In this particular exercise, we discovered the eigenvector \(\mathbf{v_1} = \begin{bmatrix} 1 \ 0 \ 0 \ 0 \end{bmatrix}\) associated with the eigenvalue \(\lambda=1\), and another eigenvector \(\mathbf{v_2} = \begin{bmatrix} 0 \ 1 \ 0 \ 1 \end{bmatrix}\) associated with \(\lambda=2\). These vectors fit into the equation \((A-\lambda I)\mathbf{v}=0\), where \(I\) is the identity matrix.

Eigenvectors, especially when used in combination with their corresponding eigenvalues, provide crucial insight into the behavior of dynamic systems modelled by differential equations.
Eigenvalues
Eigenvalues are another fundamental part of understanding how linear systems behave over time. They are scalars that provide the factor by which the associated eigenvector is scaled during a linear transformation. To find the eigenvalues of a matrix, you solve the characteristic equation \(\det(A - \lambda I) = 0\). This exercise tells us the characteristic polynomial is \((\lambda-1)(\lambda-2)^3\).

In our exercise, the eigenvalues \(\lambda = 1\) and \(\lambda = 2\) are significant because they help us determine the long-term behavior of solutions to the system \( \mathbf{x}^{\prime}=A \mathbf{x} \). The eigenvalue \(\lambda = 1\) has an algebraic multiplicity of 1, while \(\lambda = 2\) has an algebraic multiplicity of 3, which signifies the complexity and potential for multiple solutions related to this eigenvalue.

By identifying eigenvalues, we can predict the stability and type of behavior the system will exhibit, such as whether solutions will converge, diverge, or oscillate.
General Solution
The general solution of a differential equation is a combination of several particular solutions and is crucial for understanding the overall behavior of the system.
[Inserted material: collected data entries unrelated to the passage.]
/-- The 16-bit draw of a stochastic rounding (R50). -/
def drawSr (key : Word) (idx : Nat) : Nat := mix64 key.toNat 0x0010 idx / 2 ^ 48

/-- The draw, made only when the mode uses it. -/
def drawFor (md : RMode) (key : Word) (idx : Nat) : Nat := if md = .rsr then drawSr key idx else 0

/-- A placement draw over a list of n cores (R53). -/
def drawPlace (dom : Nat) (seed : Word) (idx n : Nat) : Nat := mix64 seed.toNat dom (idx % 2 ^ 48) / 2 ^ 32 * n / 2 ^ 32

/-! ### Trees (R54, R55) -/

/-- An FP32 code as a value. -/
def f32 (c : Nat) : FVal := decodeF .f32 c

/-- Combine of R54, from exact values to an FP32 code's value. -/
def combine (a b : FVal) : FVal := f32 (roundF .rne 0 .f32 (addF .rne a b))

/-- One level of a PairTree. -/
def pairLevel : List FVal → List FVal
  | a :: b :: l => combine a b :: pairLevel l
  | l => l

/-- The levels of a PairTree. -/
def pairLevels : Nat → List FVal → List FVal
  | 0, l => l
  | k + 1, l => pairLevels k (pairLevel l)

/-- ⌈log2 n⌉ for n ≥ 1. -/
def ceilLog2 (n : Nat) : Nat := if n ≤ 1 then 0 else Nat.log2 (n - 1) + 1

/-- PairTree of R54 in FP32: the list padded with −0 to a power of two, and combined level by level. -/
def pairTree (l : List FVal) : FVal :=
  if l.isEmpty then .fin false 0 0
  else
    let k := ceilLog2 l.length
    (pairLevels k (l ++ List.replicate (2 ^ k - l.length) (.fin true 0 0))).headD .nan

/-! ### Windows and profiles (R60 to R66) -/

/-- Special terms of R60: NaN, or infinities; none when every term is finite. -/
def specials (l : List FVal) : Option FVal :=
  if l.any isNan then some .nan
  else
    let p := l.any fun v => decide (v = .inf false)
    let n := l.any fun v => decide (v = .inf true)
    if p && n then some .nan else if p then some (.inf false) else if n then some (.inf true) else none

/-- floor(log2 |v|) of a non-zero finite value. -/
def exponentOf (v : FVal) : Option Int :=
  match v with
  | .fin _ m e => if m = 0 then none else some ((Nat.log2 m : Int) + e)
  | .nan => none
  | .inf _ => none

/-- The largest of a list of exponents. -/
def maxExp (l : List Int) : Option Int := l.foldl (fun a x => some (match a with | some y => max x y | none => x)) none

/-- A term as a signed multiple of 2^u, truncated toward zero. -/
def truncTo (u : Int) (v : FVal) : Int :=
  match v with
  | .fin n m e => let q : Int := (roundUnits .rtz 0 n m e u : Nat); if n then -q else q
  | .nan => 0
  | .inf _ => 0

/-- WindowSum of R60 over finite terms. -/
def windowSum (w : Nat) (l : List FVal) : FVal :=
  match maxExp (l.filterMap exponentOf) with
  | none => .fin (!l.isEmpty && l.all fun v => decide (v = .nan) || match v with | .fin n _ _ => n | .nan => false | .inf n => n) 0 0
  | some ex =>
    let u := ex - w + 1
    ofIntE ((l.map (truncTo u)).foldl (· + ·) 0) u false

/-- The exact sum of finite terms; a zero takes + unless every term is −0 (R48). -/
def exactSum (l : List FVal) : FVal :=
  match l with
  | [] => .fin false 0 0
  | a :: l => l.foldl (addF .rne) a

/-- Round a value to FP32 by RoundNE. -/
def rne32 (v : FVal) : FVal := f32 (roundF .rne 0 .f32 v)

/-- The sum of a block's products under R60 and R61: specials first, then the exact sum. -/
def blockLeaf (l : List FVal) : FVal := rne32 ((specials l).getD (exactSum l))

/-- Profile 0x01 (R61). -/
def step01 (acc : FVal) (p : List FVal) : FVal :=
  combine acc (match specials p with
    | some v => v
    | none => pairTree [blockLeaf (p.take 32), blockLeaf (p.drop 32)])

/-- Profile 0x02 (R62). The window of R62 over unscaled products is the window over the scaled ones, since one block has one scale. -/
def step02 (acc : FVal) (p : List FVal) : FVal := combine acc ((specials p).getD (rne32 (windowSum 48 p)))

/-- Profile 0x03 (R63). -/
def step03 (acc : FVal) (p : List FVal) : FVal := (specials (acc :: p)).getD (rne32 (windowSum 96 (acc :: p)))

/-- Profile 0x04 (R64). -/
def step04 (acc : FVal) (p : List FVal) : FVal := combine acc ((specials p).getD (pairTree p))

/-- A list cut into runs of n. -/
def chunksOf (n : Nat) : Nat → List FVal → List (List FVal)
  | 0, _ => []
  | k + 1, l => if l.isEmpty then [] else l.take n :: chunksOf n k (l.drop n)

/-- The chunk of profile 0x11 (R65): blocks past K are −0 leaves. -/
def chunk11 (p : List FVal) : FVal :=
  match specials p with
  | some v => v
  | none =>
    let leaves := (chunksOf 32 8 p).map fun b => rne32 (windowSum 64 b)
    pairTree (leaves ++ List.replicate (8 - leaves.length) (.fin true 0 0))

/-! ### The approximations of R268 -/

/-- RoundRP(m × 2^e, p): a quotient q and an exponent u, the value q × 2^u. -/
def roundRp (p m : Nat) (e : Int) : Nat × Int :=
  let u := (Nat.log2 m : Int) + e - p
  (roundUnits .rne 0 false m e u, u)

/-- The result of an approximation as an FP32 code: a zero where the exact value is below 2^−126, +∞ where the rounded one is 2^128 or
more (R268). -/
def approxCode (p : Nat) (neg : Bool) (m : Nat) (e : Int) : Nat :=
  let (q, u) := roundRp p m e
  let k := (Nat.log2 q : Int) + u
  if (Nat.log2 m : Int) + e < -126 then signBit .f32 neg
  else if 128 ≤ k then signBit .f32 neg + 0x7F800000
  else roundF .rne 0 .f32 (.fin neg q u)

/-- An FP32 input of R268: a subnormal counts as a zero of its own sign. -/
def flushIn (c : Nat) : FVal :=
  match f32 c with
  | .fin n m e => if m < 2 ^ 23 then .fin n 0 0 else .fin n m e
  | .nan => .nan
  | .inf n => .inf n

/-- vrcp.a (R268). -/
def rcpA (c : Nat) : Nat :=
  match flushIn c with
  | .nan => Fmt.nanCode .f32
  | .inf n => signBit .f32 n
  | .fin n m e =>
    if m = 0 then signBit .f32 n + 0x7F800000
    else match quotF n (1, 0) (m, e) with
      | .fin n m e => approxCode 14 n m e
      | .nan => Fmt.nanCode .f32
      | .inf _ => Fmt.nanCode .f32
In the given exercise, we are tasked with finding linearly independent solutions to express the general solution of the system \( \mathbf{x}^{\prime}=A \mathbf{x} \).

The general solution formula \(\mathbf{x}(t) = c_1 e^{1t}\mathbf{v_1} + c_2 e^{2t}\mathbf{v_2} + c_3 t e^{2t}\mathbf{v_3} + c_4 t^2 e^{2t}\mathbf{v_4}\) ,
tells us how the system behaves depending on initial conditions provided. This includes contributions from the exponential solutions given by eigenvectors and their associated eigenvalues, and from generalized eigenvectors due to the repeated eigenvalue \(\lambda=2\).

Each term represents different behaviors or modes of the system, such as exponential growth or decay, and the presence of terms with \(t\) and \(t^2\) indicate more complex interactions because of higher algebraic multiplicity. Understanding the general solution allows one to tailor this model to specific conditions by plugging in the initial values, leading to practical applications in predicting real-world systems.